The need for water has hugely influenced the language of scripture and, hence, of Christian prayer and liturgy. From Herbert Howells’s languid organ introduction to his setting of Psalm 42, “Like as the hart desireth the waterbrooks”, to Stuart Townend’s “Your Love (Pour Over Me)”, we naturally think of the spiritual life in terms of a longing for refreshment, and flow, of God as shade from the heat, keeping us under the shadow of his wings.

Baptism in water is immersion in the life of God. Hell is hot, we are told, with no drop of water to cool the tongue — which prompts the question whether we should imagine heaven as cool and shady, or merely temperate. Or perhaps we are not meant to know.

Scripture gives hints and guesses of divine abundance. In the vision of Ezekiel 47, the threshold of the temple is built over an endless source of flowing, healing water, “deep enough to swim in”, that cleanses the whole land and brings it to life as it flows into the sea. Salt water becomes sweet and fresh, and on the banks of the river are the trees with their fruit and healing leaves. The vision provides the imagery for Revelation’s heavenly city.

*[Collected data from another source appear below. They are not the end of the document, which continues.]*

theorem orOutOfBounds_withInput {f : State → Option State} (hf : IgnoresInput f) (ins : Instr) (r : Option Byte)
    (d : Nat) (s : State) : orOutOfBounds ins (s.withInput r d) (f (s.withInput r d)) =
      mapNext (State.withInput r d) (orOutOfBounds ins s (f s)) := by
  rw [hf r d s]
  cases f s <;> rfl

/-- A handler that always answers does not depend on the input when the state it answers does not. -/
theorem next_withInput {u u' : State} {r : Option Byte} {d : Nat} (h : u' = u.withInput r d) :
    (.next u' : Result) = mapNext (State.withInput r d) (.next u) :=
  congrArg Host.Outcome.next h

/-- EX9E and EXA1 (spec/45_keys_timers.md R117, R118): the key and the keypad do not depend on the input. -/
theorem skipOnKey_ignoresInput (x : Reg) (c : Bool → Bool) :
    IgnoresInput fun s => (keyOf (s.reg x)).map fun k => s.skipIf (c (s.keyPressed k)) := by
  intro r d s
  show (keyOf (s.reg x)).map _ = ((keyOf (s.reg x)).map _).map _
  rw [Option.map_map]
  exact congrArg (Option.map · (keyOf (s.reg x))) (funext fun k => s.skipIf_withInput _ r d)

/-- 00EE (spec/41_flow.md R79): the underflow check and the pop depend on SP and the stack alone. -/
theorem execRet_ignoresInput : HandlerIgnoresInput .ret := by
  intro r d s
  show execRet (s.withInput r d) = mapNext (State.withInput r d) (execRet s)
  have hsp : (s.withInput r d).sp = s.sp := rfl
  unfold execRet
  rw [hsp]
  split
  · rfl
  · exact orOutOfBounds_withInput popThenJump_ignoresInput .ret r d s

/-- 2NNN (R81): the overflow check and the push depend on SP, pc and the stack alone. -/
theorem execCall_ignoresInput (nnn : Addr) : HandlerIgnoresInput (.call nnn) := by
  intro r d s
  show execCall nnn (s.withInput r d) = mapNext (State.withInput r d) (execCall nnn s)
  have hsp : (s.withInput r d).sp = s.sp := rfl
  unfold execCall
  rw [hsp]
  split
  · rfl
  · exact orOutOfBounds_withInput (pushThenJump_ignoresInput _) (.call nnn) r d s

/-- FX0A (spec/45_keys_timers.md R120): the lowest pressed key does not depend on the input. -/
theorem execLdVxK_ignoresInput (x : Reg) : HandlerIgnoresInput (.ldVxK x) := by
  intro r d s
  show execLdVxK x (s.withInput r d) = mapNext (State.withInput r d) (execLdVxK x s)
  have hkey : (s.withInput r d).lowestKey = s.lowestKey := rfl
  unfold execLdVxK
  rw [hkey]
  cases s.lowestKey <;> rfl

Climate and landscape often form the background to our sense of the divine. I can see why in hot, humid parts of Asia, teeming with plant and insect life, Buddhist philosophy might speak of Nirvana: a blissful snuffing out of desire and striving.

And yet, of course, religious faith travels beyond geographical and climatological limits. There are Buddhists in temperate cities, just as there are Christians in Scandinavia, Nigeria, and Chicago. Even when it is raining, we can understand and experience spiritual dryness and a sense of the desert. The metaphor crosses easily over from one reality to another, and we have hymn- and song-writers to fill in any gaps: “The tall trees in the greenwood, The meadows for our play”.

So much of our talk, prayer, and experience of God comes to us through metaphor. But then metaphor comes back into reality. Our parched landscape urges us not only to pray for spiritual refreshment, but to take care of the precious water that we have.